When we compare via rate, we can see California isn’t even in the top 10. NYC takes the cake by almost a full 2%.

Bottom 10 death rate

df_tot_deaths %>% 
  slice_min(death_rate, n = 10) %>% 
    ggplot(aes(reorder(state, -death_rate), death_rate, fill = death_rate)) +
    geom_bar(stat = 'identity') +
    scale_fill_gradient2(high = muted("blue"), low = "white") +
    coord_flip() +
    labs(x = "States", y = "Death Rate", subtitle = paste("Bottom 10 COVID-19 Total Death Rate states as of ", Sys.Date(), sep = "")) +
    guides(fill = guide_legend(title = "Death Rate"))

Simple US map

Now let’s create a simple US map to visualize count and rate by state. Built in package usmaps will only have the 52 states but is fine for our purposes.

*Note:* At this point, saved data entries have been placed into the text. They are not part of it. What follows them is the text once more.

-- ==== Sys2Proof/Laws/KeepsStream.lean ====
section
/-! SUPPORT. Lemmas of Laws/Keeps.lean for the stream port, the multi-device link, the timebase, Belfry and sleep. -/
namespace Sys2Proof.Machine

theorem eccDrop_keeps {s0 s : State} (h : Keeps s0 s) (rs : List FifoRec) : Keeps s0 (eccDrop rs s) := by
  unfold eccDrop
  extract_lets s1
  have ks1 : Keeps s0 s1 := by repeat' first
    | with_reducible assumption | intro _ _ _ | with_reducible apply modFifo_keeps | with_reducible apply modPort_keeps
    | with_reducible refine Keeps.ite ?_ ?_ | with_reducible refine foldS_keeps ?_ ?_ | exact fun h => h
    | exact fun _ => ⟨rfl, rfl⟩ | split | dsimp only
  clear_value s1
  repeat' first
    | with_reducible assumption | intro _ _ _ | with_reducible apply modFifo_keeps | with_reducible apply modPort_keeps
    | with_reducible refine Keeps.ite ?_ ?_ | with_reducible refine foldS_keeps ?_ ?_ | exact fun h => h
    | exact fun _ => ⟨rfl, rfl⟩ | split | dsimp only

/-- What a channel held is no less than what a frame takes of it and what stays (R131, R375). -/
theorem takeGood_length (bad : List Nat) (rs : List FifoRec) : ∀ m i : Nat,
    (takeGood bad m i rs).1.length + (takeGood bad m i rs).2.2.length ≤ rs.length := by
  induction rs with
  | nil => exact fun _ _ => Nat.le_refl _
  | cons r rs ih =>
    intro m i
    unfold takeGood
    have h1 := ih m (i + 1)
    have h2 := ih (m - 1) (i + 1)
    split
    · simp
    · split <;> simp only [List.length_cons] <;> omega

/-- R144: the slots that n records of a channel take in a partition; u: the U partition. -/
def channelSlots (u : Bool) (ch : Fin 6) (n : Nat) : Nat :=
  if decide (ch.val = 1) == u then (if ch.val = 3 then 2 * n else n) else 0

theorem channelSlots_mono {u : Bool} {ch : Fin 6} {a b c : Nat} (h : a + b ≤ c) :
    channelSlots u ch a + channelSlots u ch b ≤ channelSlots u ch c := by
  unfold channelSlots; split <;> (try split) <;> omega

theorem channelSlots_add {u : Bool} {ch : Fin 6} {a b : Nat} :
    channelSlots u ch (a + b) = channelSlots u ch a + channelSlots u ch b := by
  unfold channelSlots; split <;> (try split) <;> omega

theorem flownSlots_append (u : Bool) (x : Flight) (fs : List Flight) :
    flownSlots u (fs ++ [x]) = flownSlots u fs + channelSlots u x.ch x.recs.length := by
  induction fs with
  | nil => rw [List.nil_append, flownSlots_cons]; simp [channelSlots, Flight.slots, flownSlots]
  | cons y fs ih => rw [List.cons_append, flownSlots_cons, ih, flownSlots_cons]; omega

/-- The channels of the FIFO alone, without the frames in progress. -/
def Fifo.held (u : Bool) (f : Fifo) : Nat :=
  if u then f.urecs.length else f.stamps.length + 2 * f.results.length + f.events.length + f.overflows.length

theorem Fifo.uUsed_held (f : Fifo) : f.uUsed = f.held true + flownSlots true f.flights := rfl

theorem Fifo.bUsed_held (f : Fifo) : f.bUsed = f.held false + flownSlots false f.flights := rfl

theorem Fifo.setChannel_held (u : Bool) (f : Fifo) (ch : Fin 6) (rs : List FifoRec) :
    (f.setChannel ch rs).held u + channelSlots u ch (f.channel ch).1.length = f.held u + channelSlots u ch rs.length := by
  rcases ch with ⟨n, hn⟩
  cases u <;> (match n, hn with
    | 0, _ => simp [Fifo.held, Fifo.setChannel, Fifo.channel, channelSlots] <;> omega
    | 1, _ => simp [Fifo.held, Fifo.setChannel, Fifo.channel, channelSlots] <;> omega
    | 2, _ => simp [Fifo.held, Fifo.setChannel, Fifo.channel, channelSlots] <;> omega
    | 3, _ => simp [Fifo.held, Fifo.setChannel, Fifo.channel, channelSlots] <;> omega
    | 4, _ => simp [Fifo.held, Fifo.setChannel, Fifo.channel, channelSlots] <;> omega
    | 5, _ => simp [Fifo.held, Fifo.setChannel, Fifo.channel, channelSlots] <;> omega)

theorem Fifo.setChannel_rest (f : Fifo) (ch : Fin 6) (rs : List FifoRec) :
    (f.setChannel ch rs).flights = f.flights ∧ (f.setChannel ch rs).bEpisode = f.bEpisode ∧
      (f.setChannel ch rs).uEpisode = f.uEpisode := by
  unfold Fifo.setChannel
  split <;> exact ⟨rfl, rfl, rfl⟩

/-- A FIFO with the episodes of another, in which no partition holds more, keeps the bounds. -/
theorem Fifo.ok_of_le {f g : Fifo} (hu : g.uUsed ≤ f.uUsed) (hb : g.bUsed ≤ f.bUsed) (e1 : g.bEpisode = f.bEpisode)
    (e2 : g.uEpisode = f.uEpisode) (h : f.ok) : g.ok :=
  ⟨Nat.le_trans hu h.1, Nat.le_trans hb h.2.1, e1 ▸ h.2.2.1, e2 ▸ h.2.2.2⟩

/-- A frame that starts holds in the partition of its channel what its records held there. -/
theorem Fifo.launch_ok {f : Fifo} {ch : Fin 6} {recs rest : List FifoRec} {lane : Fin 4} {t e : Nat}
    (hl : recs.length + rest.length ≤ (f.channel ch).1.length) (h : f.ok) :
    ({ f.setChannel ch rest with flights := f.flights ++ [⟨lane, ch, recs, t⟩], eccNew := e } : Fifo).ok := by
  obtain ⟨-, e2, e3⟩ := f.setChannel_rest ch rest
  have key : ∀ u, (f.setChannel ch rest).held u + channelSlots u ch recs.length ≤ f.held u := fun u => by
    have := f.setChannel_held u ch rest
    have := channelSlots_mono (u := u) (ch := ch) hl
    omega
  refine Fifo.ok_of_le (f := f) ?_ ?_ e2 e3 h
  · have := key true
    rw [Fifo.uUsed_held, Fifo.uUsed_held, flownSlots_append]
    simp only [Fifo.held] at this ⊢
    simp only [if_true] at this ⊢
    omega
  · have := key false
    rw [Fifo.bUsed_held, Fifo.bUsed_held, flownSlots_append]
    simp only [Fifo.held] at this ⊢
    simp only [Bool.false_eq_true, if_false] at this ⊢
    omega

theorem eccDrop_fifo (rs : List FifoRec) (s : State) :
    (eccDrop rs s).fifo = { s.fifo with eccNew := s.fifo.eccNew + rs.length } := by
  have key : ∀ (xs : List FifoRec) (t : State), (foldS xs (fun r s => match r with
      | .stamp x => s.modPort x.port (fun q => { q with counts := { q.counts with drops := q.counts.drops + 1 } })
      | _ => s) t).fifo = t.fifo := by
    intro xs
    unfold foldS
    induction xs with
    | nil => exact fun _ => rfl
    | cons x xs ih => intro t; rw [List.foldl_cons, ih]; cases x <;> rfl
  exact key _ _

/-- A frame without records. -/
theorem putFrame_keeps {s0 s : State} (h : Keeps s0 s) (ch : Fin 6) (lane : Fin 4) (ty : FrameType) (payload : List Byte) :
    Keeps s0 (putFrame ch lane ty [] payload s) := by
  unfold putFrame
  extract_lets f bytes ticks t
  refine modSp_keeps (modFifo_keeps h _ fun k => ?_) _
  refine Fifo.ok_of_le (f := s.fifo) ?_ ?_ rfl rfl k
  · rw [Fifo.uUsed_held, Fifo.uUsed_held, flownSlots_append]
    simp [channelSlots, Fifo.held]
  · rw [Fifo.bUsed_held, Fifo.bUsed_held, flownSlots_append]
    simp [channelSlots, Fifo.held]

theorem sendControl_keeps {s0 s : State} (h : Keeps s0 s) (lane : Fin 4) : Keeps s0 (sendControl lane s) := by
  unfold sendControl
  repeat' first
    | with_reducible assumption | with_reducible apply modSp_keeps | with_reducible apply putFrame_keeps
    | with_reducible refine Keeps.ite ?_ ?_ | split | dsimp only

theorem sendFrame_keeps {s0 s : State} (h : Keeps s0 s) (ch : Fin 6) (bad : List Nat) : Keeps s0 (sendFrame ch bad s) := by
  unfold sendFrame
  refine .ite h ?_
  split
  · exact h
  rename_i lane _
  refine .ite (sendControl_keeps h lane) ?_
  extract_lets c x t
  have hl : x.1.length + x.2.2.length ≤ (s.fifo.channel ch).1.length := takeGood_length bad c.1 c.2.1 0
  have et : t.fifo = _ := eccDrop_fifo x.2.1 (s.modFifo (fun f => f.setChannel ch x.2.2))
  have kt : Keeps s t := eccDrop_keeps (modFifo_keeps (Keeps.refl s) _ fun k => by
    obtain ⟨e1, e2, e3⟩ := s.fifo.setChannel_rest ch x.2.2
    have key : ∀ u, (s.fifo.setChannel ch x.2.2).held u ≤ s.fifo.held u := fun u => by
      have := s.fifo.setChannel_held u ch x.2.2
      have := channelSlots_mono (u := u) (ch := ch) hl
      omega
    refine Fifo.ok_of_le ?_ ?_ e2 e3 k
    · rw [Fifo.uUsed_held, Fifo.uUsed_held, e1]; exact Nat.add_le_add_right (key true) _
    · rw [Fifo.bUsed_held, Fifo.bUsed_held, e1]; exact Nat.add_le_add_right (key false) _) _
  refine .ite (h.trans kt) (h.trans ⟨kt.pending, fun k => ?_, kt.tb, kt.store, kt.dl, kt.bel, kt.fuses⟩)
  have e1 : (s.fifo.setChannel ch x.2.2).flights = s.fifo.flights := (s.fifo.setChannel_rest ch x.2.2).1
  have := Fifo.launch_ok (lane := lane) (t := ((frameBytes lane.val ⟨ch.val, c.2.2, t.sp.seqs[ch], x.1,
    x.1.flatMap recBytes⟩).length + 2) * t.sp.rate.symTicks) (e := t.fifo.eccNew) hl k
  simpa only [putFrame, State.modSp, State.modFifo, et, e1] using this

theorem repeatCredit_keeps {s0 s : State} (h : Keeps s0 s) : Keeps s0 (repeatCredit s) := by
  unfold repeatCredit
  repeat' first
    | with_reducible assumption | with_reducible apply modSp_keeps | with_reducible apply putFrame_keeps
    | with_reducible refine Keeps.ite ?_ ?_ | split | dsimp only

/-- The records of frames that are cut return to their channels within the bounds (R133, R150). -/
theorem Fifo.giveBack_ok (f : Fifo) (h : f.ok) : f.giveBack.ok := by
  unfold Fifo.giveBack
  extract_lets put
  have key : ∀ fs : List Flight, (∀ u, (fs.foldr (fun x f => put f x) f).held u ≤ f.held u + flownSlots u fs) ∧
      (fs.foldr (fun x f => put f x) f).bEpisode = f.bEpisode ∧ (fs.foldr (fun x f => put f x) f).uEpisode = f.uEpisode := by
    intro fs
    induction fs with
    | nil => exact ⟨fun u => Nat.le_add_right _ _, rfl, rfl⟩
    | cons x fs ih =>
      obtain ⟨i1, i2, i3⟩ := ih
      rw [List.foldr_cons]
      generalize fs.foldr (fun x f => put f x) f = g at i1 i2 i3
      unfold put
      split
      · refine ⟨fun u => ?_, i2, i3⟩
        have := i1 u
        rw [flownSlots_cons]
        omega
      · obtain ⟨-, e2, e3⟩ := g.setChannel_rest x.ch (x.recs ++ (g.channel x.ch).1)
        refine ⟨fun u => ?_, e2.trans i2, e3.trans i3⟩
        have h1 := g.setChannel_held u x.ch (x.recs ++ (g.channel x.ch).1)
        have h2 := i1 u
        rw [List.length_append, channelSlots_add] at h1
        have h3 : (if (decide (x.ch.val = 1) == u) = true then x.slots else 0) = channelSlots u x.ch x.recs.length := rfl
        rw [flownSlots_cons, h3]
        omega
  obtain ⟨k1, k2, k3⟩ := key f.flights
  refine Fifo.ok_of_le (f := f) ?_ ?_ k2 k3 h
  · exact Nat.le_trans (Nat.le_of_eq (Nat.add_zero _)) (k1 true)
  · exact Nat.le_trans (Nat.le_of_eq (Nat.add_zero _)) (k1 false)

theorem linkDown_keeps {s0 s : State} (h : Keeps s0 s) : Keeps s0 (linkDown s) := by
  unfold linkDown
  extract_lets was s1 s2
  have k2 : Keeps s0 s2 := modFifo_keeps (modSp_keeps h _) _ (Fifo.giveBack_ok _)
  exact .ite (raise_keeps (modSp_keeps k2 _) _ _) k2

theorem laneLock_keeps {s0 s : State} (h : Keeps s0 s) (r : Fin 2) (rd : Bool) (gs : List CodeGroup) :
    Keeps s0 (laneLock r rd gs s) := by
  unfold laneLock
  repeat' first
    | with_reducible assumption | intro _ _ _ | with_reducible apply modSp_keeps | with_reducible refine Keeps.ite ?_ ?_
    | split | dsimp only

theorem laneLoseLock_keeps {s0 s : State} (h : Keeps s0 s) (r : Fin 2) (rd : Bool) (gs : List CodeGroup) :
    Keeps s0 (laneLoseLock r rd gs s) := by
  unfold laneLoseLock
  repeat' first
    | with_reducible assumption | intro _ _ _ | with_reducible apply modSp_keeps | with_reducible apply linkDown_keeps
    | with_reducible refine Keeps.ite ?_ ?_ | split | dsimp only

theorem tsInUp_keeps {s0 s : State} (h : Keeps s0 s) (r : Fin 2) (rd : Bool) (gs : List CodeGroup) :
    Keeps s0 (tsInUp r rd gs s) := by
  unfold tsInUp
  repeat' first
    | with_reducible assumption | with_reducible apply linkDown_keeps | with_reducible refine Keeps.ite ?_ ?_ | split
    | dsimp only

Have to sum NY and NYC and create new row.

# sum total cases
NYS_tot_cases <- sum(df_tot_deaths$tot_cases[df_tot_deaths$state == "NY" | df_tot_deaths$state == "NYC"])

# sum total deaths
NYS_tot_deaths <- sum(df_tot_deaths$tot_death[df_tot_deaths$state == "NY" | df_tot_deaths$state == "NYC"])

# sum death rate
NYS_death_rate <- sum(df_tot_deaths$death_rate[df_tot_deaths$state == "NY" | df_tot_deaths$state == "NYC"])/2

#Latest date
dateLatest = as.POSIXct(max(df_tot_deaths$submission_date), origin = "1970-01-01", tz = "UTC")

# add new york summed row
df_tot_deaths[nrow(df_tot_deaths) + 1,] <- list(dateLatest, "NYS", NYS_tot_cases, NYS_tot_deaths, NYS_death_rate)

# remove separate ny and nyc
df_tot_deaths_ny <- subset(df_tot_deaths, state != "NYC" & state !="NY")

# rename NYS to NY
df_tot_deaths_ny <-  within(df_tot_deaths_ny, state[state == "NYS"] <- "NY")

Join df_tot_deaths_ny with statepop

df_tot_deaths_ny <-  left_join(statepop, df_tot_deaths_ny, by = c("abbr" = "state"))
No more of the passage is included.